#### Exercise brief
Please copy out the entries below exactly, beginning with the line that contains "w1s : Nat := 0" and ending with the line that contains "ofs := 0x064, w1c", and include nothing outside that span.
[[ Task input open ]]
-- ==== Sys2Proof/Machine/RegTable.lean ====
section
/-!
DEFINITION. The register tables of the spec, page by page: the offset of each register, its fields by access code as
bit masks (R14), and its reset value (R15). Bits in no mask are reserved (R16). A field that reads a fuse or a strap has
reset 0 here and is computed by the read. The names of the registers' offsets in the register window follow the tables.
-/
namespace Sys2Proof.Machine

/-- One register, or an array of `count` registers `stride` bytes apart. -/
structure RegRow where
  ofs : Nat
  count : Nat := 1
  stride : Nat := 4
  rw : Nat := 0
  rwl : Nat := 0
  w1c : Nat := 0
  w1s : Nat := 0
  rc : Nat := 0
  wo : Nat := 0
  ro : Nat := 0
  rst : Nat := 0
  /-- Fields with reset code "keep": warm reset leaves them. -/
  keep : Nat := 0
  /-- Present on instance 0 of the page only. -/
  inst0 : Bool := false
  deriving DecidableEq, Repr

/-- The kinds of register page (R133). -/
inductive PageKind where
  | dev | aon | swd | fuse | cc | wdt | err | trc | dbg | pwm | elg | tick | kmap | tbl | lrn | lst | ing | pci
  | eth | vxl | hbm | dma | tile | ary | drn
  deriving DecidableEq, Repr

/-- The common page header (R103). -/
def hdrRows : List RegRow :=
  [ { ofs := 0x000, ro := 0xFFFFFF00, rst := 0x100 },
    { ofs := 0x004, ro := 0xFF00FFFF },
    { ofs := 0x008, ro := 0xFFFF001F },
    { ofs := 0x00C, ro := 0x7FF, rst := 0x8 },
    { ofs := 0x010, rw := 0x5, wo := 0x2, rst := 0x1 },
    { ofs := 0x014, w1c := 0x30, ro := 0xCF },
    { ofs := 0x018, w1c := 0xFFFFFFFF },
    { ofs := 0x01C, rw := 0xFFFFFFFF },
    { ofs := 0x020, wo := 0xFFFFFFFF },
    { ofs := 0x024, wo := 0x80000000, ro := 0x407FFFFF },
    { ofs := 0x028, ro := 0xFFFFFFFF },
    { ofs := 0x02C, ro := 0xFFFF },
    { ofs := 0x030, ro := 0xFFFFFFFF },
    { ofs := 0x034, ro := 0xFFFFFFFF },
    { ofs := 0x038, rw := 0xFFFFFFFF },
    { ofs := 0x03C, wo := 0xFFFFFFFF } ]

/-- The block-specific registers of the DEV page (R3, R4, R1000, R1009, R1058). -/
def devRows : List RegRow :=
  [ { ofs := 0x040, ro := 0xFFFFFF00 },
    { ofs := 0x044, ro := 0x7FFFF },
    { ofs := 0x048, ro := 0xF103 },
    { ofs := 0x04C, ro := 0x7FFFFFFF },
    { ofs := 0x050, ro := 0x3FFFFF },
    { ofs := 0x054, rwl := 0xF, rst := 0x1 },
    { ofs := 0x058, ro := 0x7 } ]

/-- The block-specific registers of the TICK page (R81). -/
def tickRows : List RegRow :=
  [ { ofs := 0x040, rw := 0x7FF, rst := 0x188 },
    { ofs := 0x044, rw := 0xFFFFFFFF, rst := 0x10000 },
    { ofs := 0x048, rw := 0x7FF, rst := 0x40 },
    { ofs := 0x04C, rw := 0x7FFF, rst := 0x2710 },
    { ofs := 0x050, rw := 0xFFFF, rst := 0xC350 },
    { ofs := 0x054, rw := 0xFFFFFFFF },
    { ofs := 0x058, rw := 0xFFFFF },
    { ofs := 0x05C, rw := 0xFF07, rst := 0xA00 },
    { ofs := 0x060, rw := 0xFFFFF, rst := 0x1388 },
    { ofs := 0x064, w1c := 0x10, ro := 0xF, rst := 0x4 },
    { ofs := 0x068, w1s := 0xFFFF },
    { ofs := 0x06C, ro := 0xFFFFFFFF },
    { ofs := 0x070, ro := 0xFFFFFF },
    { ofs := 0x074, rc := 0xFFFFFFFF },
    { ofs := 0x078, rc := 0xFFFFFFFF },
    { ofs := 0x080, ro := 0xFFFFFFFF },
    { ofs := 0x084, ro := 0xFFFF },
    { ofs := 0x088, ro := 0xFFFFFFFF },
    { ofs := 0x08C, ro := 0xFFFFFFFF },
    { ofs := 0x090, ro := 0xFFFFFFFF },
    { ofs := 0x094, ro := 0xFFFFFFFF },
    { ofs := 0x098, ro := 0xFFFFFFFF },
    { ofs := 0x09C, ro := 0xFFFF },
    { ofs := 0x0A0, count := 8, stride := 4, rw := 0xFFFFFF07, rst := 0x4B000 },
    { ofs := 0x0C0, count := 8, stride := 4, rc := 0xFFFFFFFF } ]

/-- The block-specific registers of the KMAP page (R178). -/
def kmapRows : List RegRow :=
  [ { ofs := 0x040, rwl := 0xFFFFFF },
    { ofs := 0x044, rwl := 0xFFFFFF },
    { ofs := 0x048, rwl := 0x7 },
    { ofs := 0x050, count := 8, stride := 4, rwl := 0x7F },
    { ofs := 0x070, rwl := 0x1F3F, rst := 0x1038 },
    { ofs := 0x074, count := 7, stride := 4, rwl := 0x1F3F },
    { ofs := 0x090, count := 8, stride := 4, rwl := 0xFFFFF },
    { ofs := 0x0B0, count := 16, stride := 4, rwl := 0x3FFFFFF },
    { ofs := 0x100, count := 32, stride := 4, rwl := 0xFFFFFFFF },
    { ofs := 0x440, ro := 0xFFFFFF },
    { ofs := 0x444, ro := 0xFFFFFF },
    { ofs := 0x448, ro := 0x7 },
    { ofs := 0x450, count := 8, stride := 4, ro := 0x7F },
    { ofs := 0x470, ro := 0x1F3F, rst := 0x1038 },
    { ofs := 0x474, count := 7, stride := 4, ro := 0x1F3F },
    { ofs := 0x490, count := 8, stride := 4, ro := 0xFFFFF },
    { ofs := 0x4B0, count := 16, stride := 4, ro := 0x3FFFFFF },
    { ofs := 0x500, count := 32, stride := 4, ro := 0xFFFFFFFF },
    { ofs := 0x800, wo := 0x3 },
    { ofs := 0x804, w1c := 0x2, ro := 0xF1 },
    { ofs := 0x808, ro := 0xFFFFFFFF },
    { ofs := 0x810, count := 8, stride := 4, rw := 0x1, wo := 0x2 },
    { ofs := 0x830, count := 8, stride := 4, w1c := 0x8, ro := 0xFFFF0003 } ]

/-- The block-specific registers of the TILE page (R238, R343, R355, R465, R623, R938). -/
def tileRows : List RegRow :=
  [ { ofs := 0x040, rw := 0x7, rst := 0x4 },
    { ofs := 0x044, w1c := 0x8000, ro := 0x107 },
    { ofs := 0x048, rw := 0xFFFFFFFF },
    { ofs := 0x04C, rw := 0xFFFF },
    { ofs := 0x050, rw := 0xFFFFFFFF },
    { ofs := 0x054, rw := 0xFFFF },
    { ofs := 0x058, rw := 0x1FFF },
    { ofs := 0x05C, wo := 0x1 },
    { ofs := 0x060, ro := 0xFFFF0003 },
    { ofs := 0x064, rc := 0xFFFF },
    { ofs := 0x068, ro := 0xFFFFF },
    { ofs := 0x070, ro := 0xFFFFFFFF },
    { ofs := 0x074, ro := 0xFFFF },
    { ofs := 0x078, w1s := 0xFFFF },
    { ofs := 0x080, rw := 0x3FF, wo := 0x10000, rst := 0x10 },
    { ofs := 0x084, w1c := 0x8, ro := 0x7, rst := 0x2 },
    { ofs := 0x088, rc := 0xFFFFFFFF },
    { ofs := 0x08C, rc := 0xFFFFFFFF },
    { ofs := 0x0C0, ro := 0xF },
    { ofs := 0x0C4, ro := 0xFFFFFFFF },
    { ofs := 0x0C8, rc := 0xFFFF0000, ro := 0xFFFF },
    { ofs := 0x200, rw := 0xFFFFFF, rst := 0x6DB6DB },
    { ofs := 0x204, rw := 0xFFFFFF },
    { ofs := 0x208, rw := 0xFF },
    { ofs := 0x20C, rw := 0x3FFFFF, rst := 0x64191 },
    { ofs := 0x210, rc := 0xFFFFFFFF },
    { ofs := 0x214, rw := 0xFFFF, rst := 0x10 },
    { ofs := 0x218, w1c := 0x1, ro := 0xFF02 },
    { ofs := 0x220, wo := 0x30FFFFF },
    { ofs := 0x240, count := 16, stride := 16, ro := 0xFFFF00F3 } ] ++
  [ { ofs := 0x244, count := 16, stride := 16, ro := 0xFFFF00FF },
    { ofs := 0x248, count := 16, stride := 16, ro := 0xFFFFFFFF },
    { ofs := 0x24C, count := 16, stride := 16, rc := 0xFFFFFFFF },
    { ofs := 0x340, w1c := 0x100, ro := 0x1F },
    { ofs := 0x344, rc := 0xFFFF03FF },
    { ofs := 0x348, ro := 0xFFFFFFFF },
    { ofs := 0x34C, ro := 0xFFFFFFFF },
    { ofs := 0x0A0, ro := 0xFFFF0003 },
    { ofs := 0x0A4, ro := 0xFFFF },
    { ofs := 0x0A8, ro := 0xF },
    { ofs := 0x0B0, wo := 0xFFFF0000 } ]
[[ Task input closed ]]
#### Result below
  w1s : Nat := 0
  rc : Nat := 0
  wo : Nat := 0
  ro : Nat := 0
  rst : Nat := 0
  /-- Fields with reset code "keep": warm reset leaves them. -/
  keep : Nat := 0
  /-- Present on instance 0 of the page only. -/
  inst0 : Bool := false
  deriving DecidableEq, Repr

/-- The kinds of register page (R133). -/
inductive PageKind where
  | dev | aon | swd | fuse | cc | wdt | err | trc | dbg | pwm | elg | tick | kmap | tbl | lrn | lst | ing | pci
  | eth | vxl | hbm | dma | tile | ary | drn
  deriving DecidableEq, Repr

/-- The common page header (R103). -/
def hdrRows : List RegRow :=
  [ { ofs := 0x000, ro := 0xFFFFFF00, rst := 0x100 },
    { ofs := 0x004, ro := 0xFF00FFFF },
    { ofs := 0x008, ro := 0xFFFF001F },
    { ofs := 0x00C, ro := 0x7FF, rst := 0x8 },
    { ofs := 0x010, rw := 0x5, wo := 0x2, rst := 0x1 },
    { ofs := 0x014, w1c := 0x30, ro := 0xCF },
    { ofs := 0x018, w1c := 0xFFFFFFFF },
    { ofs := 0x01C, rw := 0xFFFFFFFF },
    { ofs := 0x020, wo := 0xFFFFFFFF },
    { ofs := 0x024, wo := 0x80000000, ro := 0x407FFFFF },
    { ofs := 0x028, ro := 0xFFFFFFFF },
    { ofs := 0x02C, ro := 0xFFFF },
    { ofs := 0x030, ro := 0xFFFFFFFF },
    { ofs := 0x034, ro := 0xFFFFFFFF },
    { ofs := 0x038, rw := 0xFFFFFFFF },
    { ofs := 0x03C, wo := 0xFFFFFFFF } ]

/-- The block-specific registers of the DEV page (R3, R4, R1000, R1009, R1058). -/
def devRows : List RegRow :=
  [ { ofs := 0x040, ro := 0xFFFFFF00 },
    { ofs := 0x044, ro := 0x7FFFF },
    { ofs := 0x048, ro := 0xF103 },
    { ofs := 0x04C, ro := 0x7FFFFFFF },
    { ofs := 0x050, ro := 0x3FFFFF },
    { ofs := 0x054, rwl := 0xF, rst := 0x1 },
    { ofs := 0x058, ro := 0x7 } ]

/-- The block-specific registers of the TICK page (R81). -/
def tickRows : List RegRow :=
  [ { ofs := 0x040, rw := 0x7FF, rst := 0x188 },
    { ofs := 0x044, rw := 0xFFFFFFFF, rst := 0x10000 },
    { ofs := 0x048, rw := 0x7FF, rst := 0x40 },
    { ofs := 0x04C, rw := 0x7FFF, rst := 0x2710 },
    { ofs := 0x050, rw := 0xFFFF, rst := 0xC350 },
    { ofs := 0x054, rw := 0xFFFFFFFF },
    { ofs := 0x058, rw := 0xFFFFF },
    { ofs := 0x05C, rw := 0xFF07, rst := 0xA00 },
    { ofs := 0x060, rw := 0xFFFFF, rst := 0x1388 },
    { ofs := 0x064, w1c := 0x10, ro := 0xF, rst := 0x4 },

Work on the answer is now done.